It’s your turn to create a safety net for yourself.
In the first section of this chapter, we dealt with the more intangible risk items. This section will help you make the decision to make a risk more tangible. For example, suppose after the first section of this chapter, you now feel like if you hire a new staff member for nine thousand dollars for three months and you lose the money, that you’ll be OK. Now, you’re proving it to yourself.
A risk audit allowed Edward to figure out exactly how much he was willing to forego now to gain more in the future. Once he used this spreadsheet to conduct this risk audit, Edward realized some things need to change.
What about you? What should you do when you perform your own risk audit? A risk audit comes down to either time or money. Those are the two things you are really auditing. You want to be very real about both of these variables. To do this, you need to be really honest with yourself. In other words, don’t fluff the numbers.
It’s your turn to conduct a risk audit.
It’s not that people don’t know they should stay in shape, eat healthy food, and save money; it’s just that they don’t do it. Executing on the risk falls under that same category. This has HUGE IMPLICATIONS for goal setting and goal achieving. It’s the accountability piece to actually make it happen.
Your job as a human being is not to change. Your job is to stay the same. You’re going to naturally want to let yourself off the hook on this whole idea. You wouldn’t be creating an accountability plan with an accountability partner if you weren’t susceptible to this.

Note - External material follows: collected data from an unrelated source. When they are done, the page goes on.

-- ==== Sys2Proof/Machine/EngineEvents.lean ====
section
/-! DEFINITION. Steps of the engines of core c (10 R243, R245, R249, R250, R252, R275). A step that is not enabled leaves the
module as it is. -/

namespace Sys2Proof.Machine

/-- Make hart h of core c the executing one. -/
def State.as (s : State) (c : Nat) (h : BitVec 2) : State := { s with cur := ⟨c, h⟩ }

/-- A core with a context issues, wakes and performs (01 R31, 08 R212). -/
def Core.live (k : Core) : Bool := k.vf.isSome && k.sleep == .awake

/-- A blocked hart may end its wait: its core is awake and not being evicted (18 R379), its arrivals' passes have run (05 R146), no queued message
is due for an empty register of it (06 R156, R161), nothing holds it. -/
def State.mayWake (s : State) (c : Nat) (h : BitVec 2) : Bool :=
  let x := s.hartOf c h
  (s.core c).live && !(s.core c).draining && x.hosts && !x.exited && !x.stopping && !x.halted && !x.held && x.arrPend == 0 &&
    ((s.core c).overdue h).isNone

/-- Every access that the issuer made before the command has been performed (R245). -/
def State.issuerReady (s : State) (c : Nat) (cmd : Cmd) : Bool :=
  cmd.issuer == 4 || !s.net.any (fun r =>
    r.src == .hart c (cmd.issuer.setWidth 2) && decide (r.id < cmd.mark) && r.pending)

/-- The hart that a command is for, or that started the run it belongs to, is stopped (18 R374). -/
def Core.stopped (k : Core) (cmd : Cmd) : Bool :=
  if cmd.issuer = 4 then (k.hart k.cas.starter).stopping else (k.hart (cmd.issuer.setWidth 2)).stopping

/-- A command of this issuer is not executed (R250; 11 R299; 18 R374). -/
def Core.skips (k : Core) (e : Engine) (cmd : Cmd) : Bool :=
  (k.issuer cmd.issuer e).faulted || (cmd.issuer == 4 && k.cas.fault.isSome) || k.stopped cmd

/-- ENGINE_COMMAND_START (R243, R245): the head of the queue starts, or ends without executing. A copy command that targets a way
that a waiting WAYSET changes is held (08 R187). -/
def execEngineCommandStart (c : Nat) (e : Engine) (s : State) : Out :=
  let k := s.core c
  let x := k.eng e
  .next (match x.run, x.queue with
    | none, cmd :: rest =>
      if k.skips e cmd then
        let k1 := k.modIssuer cmd.issuer e (fun u => if u.faulted then { u with record := bumpSkip u.record } else u)
        match k1.token cmd 0xFF with
        | some k2 => s.setCore c (k2.setEng e { k2.eng e with queue := rest }).freeSlots
        | none => s
      else if s.targets c cmd.op then s
      else if s.issuerReady c cmd then
        let r := k.startOp cmd.issuer cmd.op
        s.setCore c (k.setEng e { x with queue := rest, run := some { cmd with op := r.1 }, work := { stop := r.2, ended := r.2.isSome } })
      else s
    | _, _ => s)

/-- How far the command in performance goes now: the state, and its work. A copy goes on to its next request, an MMA by one block,
any other command to its end. -/
def State.goOn (s : State) (c : Nat) (e : Engine) (cmd : Cmd) (w : CopyWork) : State × CopyWork :=
  if w.ended || w.wait.isSome then (s, w)
  else match e, cmd.op with
    | .copy, op => s.goCopy c op
    | .matrix, .mma tile slotA slotB cb4 ovw kstart k n m =>
      let r := (s.core c).mmaStep cmd.issuer w.unit tile slotA slotB cb4 ovw kstart k n m
      (s.setCore c r.1, { w with unit := w.unit + 1, fl := w.fl ||| r.2.1, stop := r.2.2.1, ended := r.2.2.2 })
    | .matrix, op => let r := (s.core c).doMatrix cmd.issuer op; (s.setCore c r.1, { w with fl := r.2.1, stop := r.2.2, ended := true })
    | .exponent, op => let r := (s.core c).doExponent op; (s.setCore c r.1, { w with fl := r.2.1, stop := r.2.2, ended := true })

/-- Perform the running command, and end it where it is over; its end waits while its token cannot be written. -/
def State.finishCommand (s : State) (c : Nat) (e : Engine) : State :=
  match ((s.core c).eng e).run with
  | none => s
  | some cmd =>
    let r := s.goOn c e cmd ((s.core c).eng e).work
    let t := r.1.modCore c (fun k => k.setEng e { k.eng e with work := r.2 })
    if r.2.ended then (endCommand c e cmd ⟨r.1, r.2.fl, r.2.done, r.2.fault⟩).getD t else t

/-- ENGINE_COMMAND_COMPLETE (R249). -/
def execEngineCommandComplete (c : Nat) (e : Engine) (s : State) : Out := .next (s.finishCommand c e)

/-- CPYR_PUSH (R275): a CPYR that was held. -/
def execCpyrPush (c : Nat) (s : State) : Out :=
  .next (match (s.core c).copy.run with
    | some cmd =>
      match cmd.op with
      | .cpyr _ _ => s.finishCommand c .copy
      | _ => s
    | none => s)

/-- ENGINE_WAIT_RETURN (R252; 11 R285): MWAIT, CWAIT, XWAIT and CASWAIT. -/
def execEngineWaitReturn (c : Nat) (h : BitVec 2) (s : State) : Out :=
  .next (if s.mayWake c h then
      match (s.hartOf c h).block with
      | some (.engine e d) =>
        if (s.core c).engineDone (h.setWidth 3) e then (s.as c h).engineReturn e d else s
      | some (.caswait d) =>
        if (s.core c).cas.state = .running then s else (s.as c h).writeRetire d (s.core c).cas.casst
      | _ => s
    else s)

end Sys2Proof.Machine
end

Recall the crabs we talked about earlier in this chapter that try to pull you down as you climb up the bucket or elevator of life? As you take more risks in your life, you go up that elevator of success. When you go up that elevator as you take more and more risks, you’re going to have people who start to exit your life and feel resentment for you because you’re taking risks.
The key to taking risks in your life is to know who you are, or at least have an idea of who you are. At the end of the day, you are going to have “Epic Successes” and “Epic Failures.” Knowing who are helps you get through both.
It’s your turn to execute on the risk.
Imagine if you had a life that was so efficient, you could spend three months out of your life each year bettering your life, your family’s life, and your community. Solving your inefficiencies is going to give you a higher rate of return on the investment of your time.
Most people who have less than five years in their career have an informal, “figure it out as you go” process for growing achieving their goals. This can be highly inefficient. This section will give you a more formal, written plan for how to succeed in the key areas of your life and how to achieve your goals in less time. You’ll be able to achieve more goals and take more time off than you would have been able to otherwise.
You might think you’re doing well in these seven areas already. You might think everything in your life is going just fine. However, when you actually step outside your life and look at it—or have someone else look at it for you—you may realize that things aren’t as “fine” as you thought they were. Whatever you are doing right now, a time audit can help you take those seven critical areas of your life to that next level.
It’s now time to use that time audit to create your most amazing future. Many people would make the argument here that everything they do is getting them closer to a most amazing future. Your time audit will show you the reality of whether that is, in fact, true. It will identify trends for you as you ask yourself one crucial question for each activity you documented in the time audit: “Is this activity getting me closer to or further away from the life (or the model) that I am pursuing?”
It’s your turn to identify your goal-success process.
You’ve written down your time-audit activities and categorized them in a manner similar to the above table. In addition, you have categorized them into one column of Positive Goal-Achieving activities and another column of non-Positive Goal- Achieving activities. Now it’s time to maximize your Positive Goal-Achieving activities.
We’ve now eliminated or isolated the activities that produce zero goal achievement for your life and move you further away from your target. The activities that are left on the list are the activities that get you closer to the vision you are trying to attain for your life.
It’s your turn to reduce inefficient activities.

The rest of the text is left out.